Problem :: If a line in the records contains the word "mixShift", count it; state the resulting number and nothing more.

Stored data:
☆ ☆ ☆ ☆

-- ==== Sys2Proof/Machine/Digest.lean ====
section
/-! DEFINITION. SHA-256 (FIPS 180-4), HMAC (RFC 2104) and HKDF (RFC 5869) over it: the digests of R304, R305, R308, R373,
R376 to R378. The constants are not listed: they are computed as the standard defines them, from the roots of the first primes. -/

namespace Sys2Proof.Machine

/-! ### The constants -/

/-- The whole part of the `k`-th root of `x`, found from bit `b` - 1 downward on top of `r`. -/
def rootFrom (k x : Nat) : Nat → Nat → Nat
  | 0, r => r
  | b + 1, r => rootFrom k x b (if (r + 2 ^ b) ^ k ≤ x then r + 2 ^ b else r)

/-- The first 32 bits of the fractional part of the `k`-th root of `x`, where the root lies below 2^8. -/
def rootBits (k x : Nat) : Word := BitVec.ofNat 32 (rootFrom k (x * 2 ^ (32 * k)) 40 0)

/-- The primes up to 311: the first 64. -/
def smallPrimes : List Nat := (List.range 312).filter (fun n => decide (2 ≤ n) && ([2, 3, 5, 7, 11, 13, 17].all (fun d => n == d || n % d != 0)))

/-- One constant a round, from the cube roots; and the initial hash value, from the square roots of the first eight. -/
def roundConstants : List Word := smallPrimes.map (rootBits 3)
def initialHash : List Word := (smallPrimes.take 8).map (rootBits 2)

/-! ### Blocks -/

/-- Three rotations of a word to the right, exclusive-or'd; in the schedule the third is a shift. -/
def mixRotations (i j k : Nat) (x : Word) : Word := x.rotateRight i ^^^ x.rotateRight j ^^^ x.rotateRight k
def mixShift (i j k : Nat) (x : Word) : Word := x.rotateRight i ^^^ x.rotateRight j ^^^ x >>> k

/-- The schedule word sixteen places after the first of a window of sixteen. -/
def nextWord (win : List Word) : Word :=
  win.headD 0 + mixShift 7 18 3 (win.getD 1 0) + win.getD 9 0 + mixShift 17 19 10 (win.getD 14 0)

/-- The two sums of a round: over its second four variables with a constant and a schedule word, and over its first three. -/
def sumLate (v : List Word) (k w : Word) : Word :=
  let e := v.getD 4 0
  v.getD 7 0 + mixRotations 6 11 25 e + (v.getD 6 0 ^^^ e &&& (v.getD 5 0 ^^^ v.getD 6 0)) + k + w
def sumEarly (v : List Word) : Word :=
  let a := v.getD 0 0
  let b := v.getD 1 0
  let c := v.getD 2 0
  mixRotations 2 13 22 a + (a &&& b ||| c &&& (a ||| b))

/-- The rounds of one block, a constant each: the window of the schedule slides by a word. -/
def blockRounds : List Word → List Word → List Word → List Word
  | [], _, v => v
  | k :: ks, win, v =>
    let late := sumLate v k (win.headD 0)
    blockRounds ks (win.drop 1 ++ [nextWord win])
      ((late + sumEarly v) :: v.take 3 ++ (v.getD 3 0 + late) :: (v.drop 4).take 3)

/-- Big-endian words of bytes, and bytes of words. -/
def beWord (l : List Byte) : Word := BitVec.ofNat 32 (leNat (l.take 4).reverse)
def beBytes (w : Word) : List Byte := (leBytes 4 w.toNat).reverse

/-- The hash value after `n` blocks of 64 bytes. -/
def hashBlocks : Nat → List Word → List Byte → List Word
  | 0, h, _ => h
  | n + 1, h, l =>
    hashBlocks n (List.zipWith (· + ·) h (blockRounds roundConstants ((List.range 16).map (fun i => beWord (l.drop (4 * i)))) h)) (l.drop 64)

/-- SHA-256. -/
def sha256 (m : List Byte) : List Byte :=
  let padded := m ++ 0x80 :: List.replicate ((119 - m.length % 64) % 64) 0 ++ (leBytes 8 (8 * m.length)).reverse
  (hashBlocks (padded.length / 64) initialHash padded).flatMap beBytes

/-- HMAC-SHA-256. -/
def hmac (key msg : List Byte) : List Byte :=
  let k := if 64 < key.length then sha256 key else key
  let k := k ++ List.replicate (64 - k.length) 0
  sha256 (k.map (· ^^^ 0x5C) ++ sha256 (k.map (· ^^^ 0x36) ++ msg))

/-- HKDF-SHA-256 expanded to `n` bytes, at most 64. -/
def hkdf (salt input info : List Byte) (n : Nat) : List Byte :=
  let prk := hmac salt input
  let t1 := hmac prk (info ++ [1])
  (t1 ++ hmac prk (t1 ++ info ++ [2])).take n

end Sys2Proof.Machine
end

☆ ☆ ☆ ☆

Output for this task :: 2